Abstract

FE models to simulate aeroengines rotordynamics become more and more complex thanks to the improvement of computational resources. Numerical simulations for industrial scale applications are nevertheless expensive in terms of computational effort because of their size and the presence of nonlinearities. In many-query frameworks (sensitivity or reliability analysis, model calibration, etc.), parametric studies have to be performed and the FE models are generally simplified or strongly reduced with a consequent loss of accuracy.

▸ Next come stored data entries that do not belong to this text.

/-! ### WAIT (R41, R48) -/

/-- The tick at which a timeout that begins now ends: none for 0, and none when the time base never reaches it. -/
def State.timeoutAt (s : State) (t : DWord) : Option DWord :=
  if t = 0 || 2 ^ 64 ≤ s.now.toNat + t.toNat then none else some (s.now + t)

/-- WAIT_PACKET: the watch begins; its timeout runs from now. -/
def execWaitPacket (queue index : Nat) (s : State) : Host.Outcome State Fault Refusal :=
  match s.settled queue index 4 with
  | none => absent s
  | some p => .next (s.updPacket (packetKey queue index) fun p' =>
      { p' with state := .running, deadline := s.timeoutAt p.timeout })

/-- Read a WAIT's word once more; none while it does not meet the condition. A word that is read at last waits on no leaf or
owner any more. -/
def State.watch (s : State) (k : Nat) (p : Packet) (late : Bool) : Option State :=
  let g := engineAgent p.ctx
  let fail : State := s.packetDone k 9 p.word true
  if p.inVain late s.now then some fail
  else match s.translate g .load p.word with
  | .error x => match x.patience with
    | none => some fail
    | some _ => s.keepWaiting k p x p.word id
  | .ok y =>
    let a := y.readAddr 12
    if !signalPage y false || s.poisoned a then some fail
    else if waitCond p.op (BitVec.ofNat 64 (s.readNat a 8)) p.operand then
      some ((s.commitFill g y).packetDone k 0 0 true)
    else if p.since.isSome then some (s.updPacket k fun p => { p with since := none })
    else none

/-- WAIT_PACKET_MET: the word meets the condition, or its access fails. -/
def execWaitPacketMet (queue index : Nat) (s : State) : Host.Outcome State Fault Refusal :=
  match s.running queue index 4 with
  | none => absent s
  | some p => match s.watch (packetKey queue index) p false with
    | some s' => .next s'
    | none => absent s

/-- WAIT_TIMEOUT: the WAIT completes, the queue stops, and what was fetched behind it stays held. -/
def execWaitTimeout (queue index : Nat) (s : State) : Host.Outcome State Fault Refusal :=
  match s.running queue index 4 with
  | none => absent s
  | some p => match p.deadline with
    | none => absent s
    | some t =>
      if s.now.ult t then absent s
      else
        let s1 := s.updQueue queue fun u => { u with held := u.held || u.state != QState.destroyed }
        let s2 := match s1.queues.get? queue with
          | some u => if u.state = QState.active then s1.stopQueue queue 3 else s1
          | none => s1
        .next (s2.packetDone (packetKey queue index) 7 0 true)

/-! ### COPY (R48) -/

/-- The whole range as a slice, for the hub copy engine. -/
def Packet.slice (p : Packet) : Slice :=
  { team := 0, src := p.src, dst := p.dst, len := p.len, off := 0, dp := false, sp := false, mask := 1, quad := 0,
    opId := 0, promise := 0, cluster := 0 }

/-- The bytes of unit `u` of a COPY. -/
def State.hubUnit (s : State) (p : Packet) (u : Nat) : Except UnitStop (List (Phys × Phys)) :=
  s.unitBytes { ctx := p.ctx, launch := 0, lin := 0 } 0 p.held p.slice (256 * u) (fun _ _ => true)
    (min 256 (p.len - 256 * u))

/-- Bytes that a COPY leaves unspecified (R373). -/
def State.spoilHub (s : State) (p : Packet) : State :=
  (List.range (units p.len - p.unit)).foldl (fun v i => match v.hubUnit p (p.unit + i) with
    | .ok bs =>
      let (n, w) := v.takeFreeN bs.length
      ((List.range bs.length).zip (bs.zip (w.unitData 12 bs))).foldl (fun w e =>
        if Config.freeBool (n + e.1) then w.engineWrite 12 e.2.1.2 e.2.2 else w) w
    | .error _ => v) s

/-- Run the units of a COPY from the next one on: a fault completes it with FAULT, naming the address. -/
def State.runHub (k : Nat) (late : Bool) : Nat → Packet → State → State
  | 0, _, s => s.joinAll.packetDone k 0 0 true
  | n + 1, p, s =>
    if p.inVain late s.now then (s.spoilHub p).joinAll.packetDone k 9 p.stuck true
    else match s.hubUnit p p.unit with
    | .ok bs =>
      match bs.zip (List.range bs.length) |>.find? fun b => s.poisoned (b.1.1.readAddr 12) with
      | some b => (s.spoilHub p).joinAll.packetDone k 9 (p.src + BitVec.ofNat 64 (256 * p.unit + b.2)) true
      | none => State.runHub k late n { p with unit := p.unit + 1, since := none, held := keptPages p.slice p.unit bs }
        ((s.commitUnit p.ctx 12 bs).moveUnit 12 bs)
    | .error .format => s.joinAll.packetDone k 9 p.src true
    | .error (.fault _ x a) =>
      if x.patience.isSome then s.updPacket k fun _ =>
        { p with since := waitSince p.since p.remote x s.now, remote := x.isRemote, stuck := a }
      else (s.spoilHub p).joinAll.packetDone k 9 a true

/-- COPY_PACKET: length 0 completes at once, overlapping ranges with OVERLAP; else the copy starts. -/
def execCopyPacket (queue index : Nat) (s : State) : Host.Outcome State Fault Refusal :=
  let k := packetKey queue index
  match s.settled queue index 5 with
  | none => absent s
  | some p =>
    if p.len = 0 then .next (s.packetDone k 0 0 true)
    else if namedOverlap p.slice p.slice then .next (s.packetDone k 8 0 true)
    else .next (s.updPacket k fun p => { p with state := .running })

/-- COPY_PACKET_DONE. -/
def execCopyPacketDone (queue index : Nat) (s : State) : Host.Outcome State Fault Refusal :=
  match s.running queue index 5 with
  | none => absent s
  | some p => .next (State.runHub (packetKey queue index) false (units p.len - p.unit) p s)

/-! ### NODE (R48, R59, R61) -/

/-- A template image that no launch can be made from. -/
def Packet.templateBad (p : Packet) : Bool :=
  p.headBad || p.type != 1 || p.field 309 3 ≠ 0 || p.field 320 2 ≠ 0 || p.field 328 5 ≠ 0 || p.field 346 3 ≠ 0 ||
    p.field 352 4 ≠ 0 || p.field 360 24 ≠ 0 || 8 < p.bcnt || 4096 < p.scratch

/-- The node that a DEFINE creates. -/
def Packet.node (p : Packet) (template : List Byte) (cap : Nat) : Node :=
  let img : Packet := { p with bytes := template }
  { ctx := p.ctx, key := p.key, te := p.te, recSize := p.nodeSize, strands := p.nodeStrands, stage := p.nodeStage,
    timer := p.nodeTimer, base := p.nodeBase, capacity := p.nodeCapacity, template := template, prio := min img.pri cap }

/-- DEFINE: the node is created DISARMED. None while the template's read waits. R48 gives no status for a template whose
read faults, nor for one that is malformed: FAULT with the address, and PACKET_MALFORMED (DESIGN CHOICE, log 20). -/
def State.define (s : State) (k : Nat) (p : Packet) (cap : Nat) (late : Bool) : Option State :=
  if p.inVain late s.now then some (s.packetDone k 9 p.stuck true)
  else if (s.findNode p.ctx p.key).isSome then some (s.packetDone k 4 0 true)
  else if 4096 ≤ s.nodes.length then some (s.packetDone k 3 0 true)
  else match s.ctxRead (plainAgent p.ctx) p.nodeTemplate 64 with
    | .error (x, a) =>
      if x.patience.isSome then s.keepWaiting k p x a fun p => { p with state := .running }
      else some (s.packetDone k 9 a true)
    | .ok (bs, s1) =>
      if ({ p with bytes := bs } : Packet).templateBad then some (s1.packetDone k 4 0 true)
      else
        let (id, s2) := s1.fresh
        some (({ s2 with nodes := s2.nodes.put id (p.node bs cap) }).packetDone k 0 0 true)

/-- NODE_DEFINE. -/
def execNodeDefine (queue index : Nat) (s : State) : Host.Outcome State Fault Refusal :=
  match (s.settled queue index 2).or (s.running queue index 2), s.queues.get? queue with
  | some p, some u =>
    if p.op ≠ 0 then absent s
    else match s.define (packetKey queue index) p u.cap false with
      | some s' => .next s'
      | none => absent s
  | _, _ => absent s

/-- NODE_ARM; a key that names no node completes with PACKET_MALFORMED (log 20). -/
def execNodeArm (queue index : Nat) (s : State) : Host.Outcome State Fault Refusal :=
  let k := packetKey queue index
  match s.settled queue index 2 with
  | none => absent s
  | some p =>
    if p.op ≠ 1 then absent s
    else match s.findNode p.ctx p.key with
      | none => .next (s.packetDone k 4 0 true)
      | some n => .next (((s.updNode n fun n => { n with armed := true }).launchTiles n |>.serveSpawns n).packetDone k 0 0 true)

/-- NODE_DISARM: what is queued is launched, and the node is disarmed. -/
def execNodeDisarm (queue index : Nat) (s : State) : Host.Outcome State Fault Refusal :=
  let k := packetKey queue index
  match s.settled queue index 2 with
  | none => absent s
  | some p =>
    if p.op ≠ 2 then absent s
    else match s.findNode p.ctx p.key with
      | none => .next (s.packetDone k 4 0 true)
      | some n =>
        .next ((((s.flushNode n).updNode n fun n => { n with armed := false }).serveSpawns n).updPacket k fun p =>
          { p with state := .running })

/-- NODE_DISARM_DRAINED: the node's queue is drained and its launches are DONE. -/
def execNodeDisarmDrained (queue index : Nat) (s : State) : Host.Outcome State Fault Refusal :=
  let k := packetKey queue index
  match s.running queue index 2 with
  | none => absent s
  | some p => match s.findNode p.ctx p.key with
    | none => absent s
    | some id => match s.nodes.get? id with
      | none => absent s
      | some n =>
        if p.op ≠ 2 || n.queued ≠ 0 || !n.launches.isEmpty then absent s
        else .next ((s.updNode id fun n => { n with status := 0, detail := 0 }).packetDone k n.status.toNat n.detail true)

/-! ### The end of a launch (R49, R50, R56, R171) -/

/-- STATUS and DETAIL of a drained launch. -/
def Launch.outcome (l : Launch) : Nat × DWord :=
  if l.closed then (6, 0)
  else match l.halt with
    | some (_, lin, team) => (5, BitVec.ofNat 64 (lin + team * 2 ^ 32))
    | none => (0, 0)

/-- Whether every dispatcher reports a launch drained: no crew of it unclaimed or on its way, and no tracking entry. -/
def State.drained (s : State) (id : Nat) (l : Launch) : Bool :=
  (l.next == l.total || l.closed) && (s.crews.all fun c => c.2.launch != id || c.2.state == .retired) &&
    s.cores.all fun k => (k.2.track.get? id).isNone

/-- A confirming packet becomes TAINTED (R50). -/
def State.taintPacket (s : State) (k : Nat) : State :=
  match s.packets.get? k with
  | none => s
  | some p =>
    let s1 := (s.record p [(0, 4, 3)]).notify p 3 p.status.toNat
    { s1 with packets := s1.packets.del k }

Recent machine learning methods can be employed to build faster-to-evaluate surrogates of the original model. Nevertheless, this type of offline approach can be very demanding in terms of number of full order evaluations to reach a sufficient accuracy. The challenge is therefore to control the burden associated to the evaluation of the DoE and the surrogate model training phase.

This work presents a surrogate modeling technique to quickly and accurately reproduce the nonlinear unbalance responses of industrial scale rotor-dynamical models submitted to rotor-stator contact. About 20 DOFs of the industrial FEM are considered in this work and a POD-based approximation (surrogate modeling technique known as POD-SM or non-intrusive POD in the literature) of their frequency dependent unbalance response are presented. In order to analyse the modeling uncertainties of a specific shaft’s support of a modern aeroengine, its dynamical parameters (stiffness, damping, nonlinear contact parameters) are studied within a specific variation range, defining the design space covered by the present study.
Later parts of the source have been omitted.